[Try it] Return the lines of the data below exactly. Start at the first and end with the line containing "takeMessage_keepsMatchers m (dispatch_keepsMatchers".

[Records for this task]

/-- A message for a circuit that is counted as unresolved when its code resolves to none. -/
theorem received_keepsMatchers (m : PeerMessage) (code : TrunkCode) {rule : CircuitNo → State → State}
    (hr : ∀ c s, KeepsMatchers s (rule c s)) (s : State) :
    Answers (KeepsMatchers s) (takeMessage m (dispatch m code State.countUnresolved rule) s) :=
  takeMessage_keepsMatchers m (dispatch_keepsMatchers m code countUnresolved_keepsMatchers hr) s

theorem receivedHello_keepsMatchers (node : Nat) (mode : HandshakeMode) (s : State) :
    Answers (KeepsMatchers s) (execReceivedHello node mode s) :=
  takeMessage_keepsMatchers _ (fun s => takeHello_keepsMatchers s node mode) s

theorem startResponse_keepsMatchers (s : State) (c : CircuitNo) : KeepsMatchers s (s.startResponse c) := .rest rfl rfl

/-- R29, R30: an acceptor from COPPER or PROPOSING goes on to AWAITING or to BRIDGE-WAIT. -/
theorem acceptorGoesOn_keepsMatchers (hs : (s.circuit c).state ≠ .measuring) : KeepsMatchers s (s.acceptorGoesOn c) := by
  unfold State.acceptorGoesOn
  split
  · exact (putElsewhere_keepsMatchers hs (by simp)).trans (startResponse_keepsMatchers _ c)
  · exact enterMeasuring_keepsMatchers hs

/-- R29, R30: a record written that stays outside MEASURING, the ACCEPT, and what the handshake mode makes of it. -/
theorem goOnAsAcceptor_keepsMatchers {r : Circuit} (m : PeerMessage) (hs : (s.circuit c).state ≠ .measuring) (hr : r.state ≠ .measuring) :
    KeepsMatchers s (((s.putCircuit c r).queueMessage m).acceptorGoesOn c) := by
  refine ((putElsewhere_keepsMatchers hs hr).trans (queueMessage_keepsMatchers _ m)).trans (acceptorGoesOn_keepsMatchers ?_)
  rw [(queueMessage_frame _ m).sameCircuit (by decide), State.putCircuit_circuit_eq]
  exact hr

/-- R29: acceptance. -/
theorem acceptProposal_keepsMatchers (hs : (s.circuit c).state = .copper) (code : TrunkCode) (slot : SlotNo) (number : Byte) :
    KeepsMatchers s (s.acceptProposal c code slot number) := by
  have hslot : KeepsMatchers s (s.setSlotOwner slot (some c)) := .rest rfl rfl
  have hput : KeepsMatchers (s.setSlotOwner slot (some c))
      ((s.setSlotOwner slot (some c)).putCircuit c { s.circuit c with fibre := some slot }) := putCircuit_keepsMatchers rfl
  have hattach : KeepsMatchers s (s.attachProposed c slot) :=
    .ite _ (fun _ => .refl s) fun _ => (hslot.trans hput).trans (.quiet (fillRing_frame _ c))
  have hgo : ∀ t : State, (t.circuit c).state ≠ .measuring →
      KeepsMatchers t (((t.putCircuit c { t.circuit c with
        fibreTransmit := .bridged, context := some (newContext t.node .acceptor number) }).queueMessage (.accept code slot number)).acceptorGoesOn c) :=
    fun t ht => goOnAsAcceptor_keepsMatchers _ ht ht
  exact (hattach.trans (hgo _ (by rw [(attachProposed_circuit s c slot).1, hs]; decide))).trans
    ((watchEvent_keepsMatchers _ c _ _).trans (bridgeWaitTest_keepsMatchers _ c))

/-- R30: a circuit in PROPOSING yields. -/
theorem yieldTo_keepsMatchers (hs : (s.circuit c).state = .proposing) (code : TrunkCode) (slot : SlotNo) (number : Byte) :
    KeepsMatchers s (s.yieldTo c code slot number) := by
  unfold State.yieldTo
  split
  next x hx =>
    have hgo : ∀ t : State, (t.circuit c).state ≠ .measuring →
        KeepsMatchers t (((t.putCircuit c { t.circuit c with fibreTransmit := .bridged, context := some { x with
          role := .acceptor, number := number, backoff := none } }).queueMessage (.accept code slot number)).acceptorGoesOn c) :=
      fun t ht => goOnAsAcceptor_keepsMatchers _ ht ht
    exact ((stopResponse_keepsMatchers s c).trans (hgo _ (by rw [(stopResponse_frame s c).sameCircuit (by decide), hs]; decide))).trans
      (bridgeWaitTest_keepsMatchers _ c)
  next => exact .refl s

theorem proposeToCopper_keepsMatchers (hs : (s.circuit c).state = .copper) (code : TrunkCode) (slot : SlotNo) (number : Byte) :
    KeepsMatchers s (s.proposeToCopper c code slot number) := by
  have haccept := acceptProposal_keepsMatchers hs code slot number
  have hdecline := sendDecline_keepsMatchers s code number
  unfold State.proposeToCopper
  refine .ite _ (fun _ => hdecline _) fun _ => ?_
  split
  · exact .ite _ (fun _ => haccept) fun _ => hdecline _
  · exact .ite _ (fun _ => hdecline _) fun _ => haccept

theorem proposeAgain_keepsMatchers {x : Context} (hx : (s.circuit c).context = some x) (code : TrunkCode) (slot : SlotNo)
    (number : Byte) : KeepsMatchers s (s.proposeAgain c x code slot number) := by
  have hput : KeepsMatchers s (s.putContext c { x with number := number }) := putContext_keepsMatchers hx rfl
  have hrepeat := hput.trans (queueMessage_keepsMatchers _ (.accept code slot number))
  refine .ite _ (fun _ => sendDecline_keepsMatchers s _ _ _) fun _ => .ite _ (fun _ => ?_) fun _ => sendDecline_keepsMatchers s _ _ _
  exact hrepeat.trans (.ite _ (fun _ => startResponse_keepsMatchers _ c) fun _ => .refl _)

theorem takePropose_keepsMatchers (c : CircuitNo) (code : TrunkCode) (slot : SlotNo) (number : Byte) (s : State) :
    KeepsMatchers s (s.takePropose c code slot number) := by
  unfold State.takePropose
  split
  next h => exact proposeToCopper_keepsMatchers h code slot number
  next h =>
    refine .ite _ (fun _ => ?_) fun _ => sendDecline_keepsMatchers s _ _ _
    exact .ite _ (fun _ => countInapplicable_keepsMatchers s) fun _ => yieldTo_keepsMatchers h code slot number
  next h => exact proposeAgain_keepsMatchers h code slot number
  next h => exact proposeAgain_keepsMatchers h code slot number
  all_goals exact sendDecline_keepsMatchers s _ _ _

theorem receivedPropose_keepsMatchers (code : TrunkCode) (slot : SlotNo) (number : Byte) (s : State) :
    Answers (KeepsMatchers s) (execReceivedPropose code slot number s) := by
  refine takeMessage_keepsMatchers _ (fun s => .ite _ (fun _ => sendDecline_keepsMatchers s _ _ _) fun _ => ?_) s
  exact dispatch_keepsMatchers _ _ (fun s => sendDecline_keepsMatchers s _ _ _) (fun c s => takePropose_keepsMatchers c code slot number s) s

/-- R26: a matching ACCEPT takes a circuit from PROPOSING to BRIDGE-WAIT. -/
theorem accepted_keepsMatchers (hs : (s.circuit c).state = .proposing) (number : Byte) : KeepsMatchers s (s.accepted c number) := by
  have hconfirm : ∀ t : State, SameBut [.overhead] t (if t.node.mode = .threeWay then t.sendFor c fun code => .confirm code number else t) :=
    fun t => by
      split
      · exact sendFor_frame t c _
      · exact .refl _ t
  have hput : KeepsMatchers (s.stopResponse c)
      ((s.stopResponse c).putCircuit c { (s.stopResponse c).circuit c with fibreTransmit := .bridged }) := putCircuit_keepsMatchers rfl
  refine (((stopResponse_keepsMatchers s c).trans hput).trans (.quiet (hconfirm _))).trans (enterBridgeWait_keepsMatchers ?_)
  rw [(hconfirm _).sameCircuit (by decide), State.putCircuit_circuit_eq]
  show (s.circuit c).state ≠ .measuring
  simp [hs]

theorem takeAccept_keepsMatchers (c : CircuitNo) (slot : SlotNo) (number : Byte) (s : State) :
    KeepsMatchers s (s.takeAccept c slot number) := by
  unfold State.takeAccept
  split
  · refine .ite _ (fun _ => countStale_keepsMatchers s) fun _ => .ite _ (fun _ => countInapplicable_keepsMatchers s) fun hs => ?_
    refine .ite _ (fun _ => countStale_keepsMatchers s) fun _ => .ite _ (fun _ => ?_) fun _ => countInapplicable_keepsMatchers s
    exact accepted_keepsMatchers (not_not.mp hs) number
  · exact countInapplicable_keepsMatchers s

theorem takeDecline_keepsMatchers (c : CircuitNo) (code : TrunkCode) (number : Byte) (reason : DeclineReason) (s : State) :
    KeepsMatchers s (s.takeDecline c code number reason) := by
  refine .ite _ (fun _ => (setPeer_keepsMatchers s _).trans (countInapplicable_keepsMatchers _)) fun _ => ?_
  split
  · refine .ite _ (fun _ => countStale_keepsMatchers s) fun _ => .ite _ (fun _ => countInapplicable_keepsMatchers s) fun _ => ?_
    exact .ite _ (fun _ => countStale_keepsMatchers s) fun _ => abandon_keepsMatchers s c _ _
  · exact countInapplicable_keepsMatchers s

[Response box]
/-- A message for a circuit that is counted as unresolved when its code resolves to none. -/
theorem received_keepsMatchers (m : PeerMessage) (code : TrunkCode) {rule : CircuitNo → State → State}
    (hr : ∀ c s, KeepsMatchers s (rule c s)) (s : State) :
    Answers (KeepsMatchers s) (takeMessage m (dispatch m code State.countUnresolved rule) s) :=
  takeMessage_keepsMatchers m (dispatch_keepsMatchers m code countUnresolved_keepsMatchers hr) s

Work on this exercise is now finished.